|
|
|||
Building a UTF8 (Unicode) Sanitizer for Python
Problem: I am running a number of scripts that receive inputs from HTML forms or API clients. The system is a human/machine translation service. Internally, everything is in UTF8, which normally works fine, except sometimes we receive IS0-Latin-1 and other encodings without proper headers and then it breaks sporadically.

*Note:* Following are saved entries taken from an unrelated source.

-- ==== Sys2Proof/Machine/FlowOps.lean ====
section
/-! DEFINITION. Decision records at their consumers: acceptance by claim, check words, and what a quay discards on arrival
(R137–R145, R369, R605, R654). -/

namespace Sys2Proof.Machine

/-! ### Acceptance -/

/-- The plane that class E accepts: the one whose claim is strictly higher (R142). -/
def State.classE (s : State) : Option Nat :=
  if s.claim 1 < s.claim 0 then some 0 else if s.claim 0 < s.claim 1 then some 1 else none

/-- The plane that class T accepts: as class E, or the plane taking over while both claims are 0 (R142). -/
def State.classT (s : State) : Option Nat :=
  if s.claim 0 = 0 ∧ s.claim 1 = 0 then
    match s.role 0 == roleTakingOver, s.role 1 == roleTakingOver with
    | true, false => some 0
    | false, true => some 1
    | _, _ => none
  else s.classE

/-- Whether a consumer belongs to class T (Table 4-3). -/
def isClassT (port : Nat) : Bool := port == 65 || port == 68

/-- The plane a consumer accepts. -/
def State.accepts (s : State) (port : Nat) : Option Nat := if isClassT port then s.classT else s.classE

/-- Two equal non-zero claims (R144). -/
def State.claimsClash (s : State) : Bool := s.claim 0 == s.claim 1 && s.claim 0 != 0

/-- A record is taken only from the accepted plane and with that plane's current claim (R142). -/
def State.takesFrom (s : State) (port plane claim : Nat) : Bool := s.accepts port == some plane && claim == s.claim plane

/-! ### The flow list -/

/-- Whether a consumer still waits for a record. -/
def FlowRec.waits (f : FlowRec) (port : Nat) : Bool := bitOf f.todo port == 1

/-- The record a port acts on. -/
def FlowRec.recFor (f : FlowRec) (port : Nat) : Rec :=
  match f.alt.find? (fun p => p.1 == port) with
  | some p => p.2
  | none => f.r

/-- Replace the n-th entry of the flow list. -/
def State.putFlow (s : State) (n : Nat) (f : FlowRec) : State := s.setCst { s.cst with flow := s.cst.flow.set n f }

/-- The oldest record that a port still waits for. -/
def State.flowFor (s : State) (port : Nat) : Option (Nat × FlowRec) :=
  match s.cst.flow.findIdx? (fun f => f.waits port) with
  | some n => (s.cst.flow[n]?).map fun f => (n, f)
  | none => none

/-! ### Logging of egress events -/

/-- Whether the recorder records transmit events of a quay. -/
def State.logsTx (s : State) (q : Nat) : Bool := s.on PG_STATE_ENABLED [pgLOG] && s.on LOG_QCFG_TX_EN [q]

/-- Hold a frame for the recorder's copy. -/
def State.holdLog (s : State) (f : Nat) : State :=
  match s.frame? f with
  | none => s
  | some o => s.putFrame f { o with holders := o.holders ++ [.reader 65] }

/-- Report a frame event of an egress quay to the log recorder (Tables 13-1 and 13-3). -/
def State.logTx (s : State) (q : Nat) (r : Rec) (f status detail stamp : Nat) : State :=
  if s.logsTx q then
    let alive := (s.frame? f).isSome
    let s := if alive then s.holdLog f else s
    s.log (.frame {
      port := q, tx := true, status := status, detail := detail, len := r.d.len, bad := r.d.bad, cut := r.d.cut,
      berthValid := r.berthValid, berth := r.berth, queue := r.queue, seq := r.seq, medium := r.d.medium, stamp := stamp,
      frame := if alive then some f else none })
  else s

/-- Report the log copy that IQ1 accepted (Table 13-1, R466). -/
def State.logCopy (s : State) (r : Rec) (f : Nat) : State :=
  if 64 < r.d.src then s
  else
    let interrupted := s.claim 0 == 0 && s.claim 1 == 0
    let status := if r.reason = 7 ∨ interrupted then 1 else 0
    let detail := if r.reason = 7 then r.drop else if interrupted then 0x10 else 0
    let s := if (s.frame? f).isSome then s.holdLog f else s
    s.log (.frame {
      port := r.d.src, status := status, detail := detail, len := r.d.len, bad := r.d.bad, cut := r.d.cut,
      berthValid := r.berthValid, berth := r.berth, seq := r.seq, medium := r.d.medium, stamp := r.d.stamp,
      frame := if (s.frame? f).isSome then some f else none })

/-! ### What a quay discards on arrival -/

/-- The state of a segment (Table 17-2); serial quays have none and are always awake. -/
def State.segment (s : State) (q : Nat) : Nat := if q < 56 then s.rd PWK_SEG_STATE_STATE [q / 8, q % 8] else 0

/-- Whether the region of a quay is in safe state (R654): clusters C0–C3 are North, C4–C7 South. -/
def State.regionSafe (s : State) (q : Nat) : Bool := if q < 32 then s.on SUP_STATUS_SAFE_NORTH [] else s.on SUP_STATUS_SAFE_SOUTH []

/-- A record reaches an egress quay: an isolated segment, a region in safe state or a bad frame discards it (R605, R654, R369). -/
def State.quayTakes (s : State) (q : Nat) (r : Rec) : State × Bool :=
  if s.segment q != 0 then ((s.bump PWK_CNT_ISOLATE_DROP_CNT []).logTx q r r.d.cell 5 1 s.stamp, false)
  else if s.regionSafe q then (s.bump SUP_CNT_SAFE_DROP_CNT [], false)
  else if 32 ≤ q && r.d.bad then ((s.bump QYE_CNT_TX_BAD_DROP_CNT [q]).logTx q r r.d.cell 5 3 s.stamp, false)
  else (s, true)

/-! ### Check words -/

/-- A check-word mismatch on a record of a plane (R137, R140). -/
def State.checkFail (s : State) (x : Nat) : State :=
  let s := s.bump PM_CNT_CHECK_FAIL_CNT [x]
  let n := (s.plane x).mismatches + 1
  let s := s.setPlane x { s.plane x with mismatches := n }
  let lim := s.rd PM_CTRL_CHECK_LIMIT [x]
  if lim != 0 && n == lim then s.useFresh.planeFault x false 0x07 s.fresh else s

/-- A frame dropped at a consumer after a failed rescue (R137, Table 13-3). -/
def State.checkDrop (s : State) (x port : Nat) (r : Rec) : State :=
  let s := (s.bump PM_CNT_CHECK_DROP_CNT [x]).irq (pgPM x) 6
  if port < 64 then s.logTx port r r.d.cell 5 6 s.stamp else s

/-- A port takes a record. -/
def FlowRec.taking (f : FlowRec) (port : Nat) (r : Rec) : FlowRec :=
  { f with taken := f.taken ||| 2 ^ port, alt := if r = f.r then f.alt else (port, r) :: f.alt }

/-- A port's consumer has dropped the frame. -/
def FlowRec.losing (f : FlowRec) (port : Nat) : FlowRec := { f with lost := port :: f.lost }

/-- An accepted record whose check word recomputes reaches its consumer. -/
def State.deliver (s : State) (n : Nat) (f : FlowRec) (port : Nat) (r : Rec) : State :=
  if port < 64 then
    let p := s.quayTakes port r
    p.1.putFlow n (if p.2 then f.taking port r else f.losing port)
  else if port = 65 then (s.logCopy r f.r.d.cell).putFlow n (f.taking port r)
  else s.putFlow n (f.taking port r)

/-- A record without what the standby's record differs in by rule: its CLAIM, and the freshness value of its job word, which lags in the standby
(R141, R489). -/
def compared (r : Rec) : Rec := { r with claim := 0, fv := 0 }

/-- The class T comparison of a log copy or a berth-queue enqueue with the standby's record (R143). -/
def State.compareStandby (s : State) (port : Nat) (f : FlowRec) : State :=
  let y := otherPlane f.plane
  if isClassT port && s.role f.plane == roleActive && s.role y == roleStandby then
    match (s.plane y).history.find? (fun r => r.seq == f.r.seq) with
    | some r => if compared r = compared f.r then s else (s.bump PM_CNT_TIMING_DIVERGE_CNT [y]).irq (pgPM y) 7
    | none => s
  else s

/-- What a class T consumer takes where the plane that decided a record is no longer accepted: the record of the plane taking over, which decided
the same descriptor (R142, R157). -/
def State.takeoverRec (s : State) (port : Nat) (f : FlowRec) : Option (Nat × Rec) :=
  match (if isClassT port then s.accepts port else none) with
  | some y =>
    if y = f.plane then none
    else ((s.plane y).history.find? (fun r => r.seq == f.r.seq)).map fun r => (y, { r with claim := s.claim y })
  | none => none

/-- A record as the plane that is accepted sends it to a consumer. -/
def State.sentTo (s : State) (port : Nat) (f : FlowRec) : FlowRec :=
  match s.takeoverRec port f with
  | some (y, r) => { f with plane := y, alt := (port, r) :: f.alt.filter fun p => p.1 != port }
  | none => f

/-- A consumer receives a record as `got` (R137, R139, R142). -/
def State.receiveRecord (s : State) (port : Nat) (got : Option Rec) : State :=
  match s.flowFor port with
  | none => s
  | some (n, f) =>
    let f := { s.sentTo port f with todo := clearBitOf f.todo port }
    let r := got.getD (f.recFor port)
    let s := if s.claimsClash then s.errU (pgPM f.plane) 0x0D 4 else s
    if !s.takesFrom port f.plane r.claim then s.putFlow n { f with interrupted := f.interrupted || !isClassT port }
    else
      let s := s.compareStandby port f
      if checkWord r = r.check then s.deliver n f port r
      else
        let s := s.checkFail f.plane
        if r.reason = 5 then
          if s.on SGW_CTRL_REBUILD_EN [] then
            let s := s.hold f.r.d.cell (.rebuild port)
            (s.setCst { s.cst with rebuilds := s.cst.rebuilds ++ [(port, { frame := f.r.d.cell, r := f.r, emit := f.emit, due := f.due })] }).putFlow n
              (f.losing port)
          else (s.checkDrop f.plane port f.r).putFlow n (f.losing port)
        else s.putFlow n { f with query := f.query ||| 2 ^ port, alt := (port, r) :: f.alt }

/-- A consumer queries the other plane's decision history (R137, R138). -/
def State.queryOther (s : State) (port : Nat) : State :=
  match s.cst.flow.findIdx? (fun f => bitOf f.query port == 1) with
  | none => s
  | some n =>
    match s.cst.flow[n]? with
    | none => s
    | some f =>
      let carried := f.recFor port
      let y := otherPlane f.plane
      let f := { f with query := clearBitOf f.query port, alt := f.alt.filter (fun p => p.1 != port) }
      let failed (s : State) : State := (s.checkDrop f.plane port carried).putFlow n (f.losing port)
      if !s.inService y then failed s
      else
        match (s.plane y).history.find? (fun r => r.seq == carried.seq) with
        | none => failed (s.bump PM_CNT_HISTORY_MISS_CNT [y])
        | some r =>
          let agrees := r.d.cell == carried.d.cell && r.d.len == carried.d.len &&
            (if port = 68 then true else Rec.has r port == Rec.has carried port)
          if checkWord r = r.check ∧ agrees then (s.bump PM_CNT_CHECK_RESCUE_CNT [y]).deliver n f port r else failed s

end Sys2Proof.Machine
end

Solution: a cgi2utf() function that receives an input text and tries to convert it to UTF8 that can be processed by string functions without throwing a codec error, and in the case of messy utf8, can sanitize it (ok to insert placeholder characters). For my purposes, I just need to catch a few common encodings, as well as common problems. I've been pulling my hair out with this for a long time, as I am sure many others have. It'd be nice to have a function like this that can preprocess anything coming in from a CGI interface to keep it from causing problems downstream. Any suggestions, code fragments would be welcome. If I come up with anything myself, I plan to share it as I know this issue is a hangup for many people. Thanks, Brian McConnell www.worldwidelexicon.org 1 Reply
I would first run the bytes through Mark Pilgrim's Universal Encoding Detector, which should allow you to detect the common encodings you mentioned without any fuss. It even spits out scores for each encoding it suggests. If even at that point you were unable to decode the bytes, it would probably be such an edge case that it'd be worthwhile to just report an error back to the user. Or you could convert each byte into ASCII. But, generally, without knowing what the encoding is it's a bad idea to keep the data because it could range anywhere from slightly malformed to complete garbage. So I guess the code snippet would look like:
def to_unicode(bytes):
assert(isinstance(bytes, str))
for encoding, confidence in chardet.detect(bytes):
try:
return bytes.decode(encoding)
except UnicodeDecodeError:
pass
# Deal with errors.
raise MalformedInputBadNaughtyUserError("Sorry, we were unable to process your input. Could you try using ASCII only?")
|
|||
|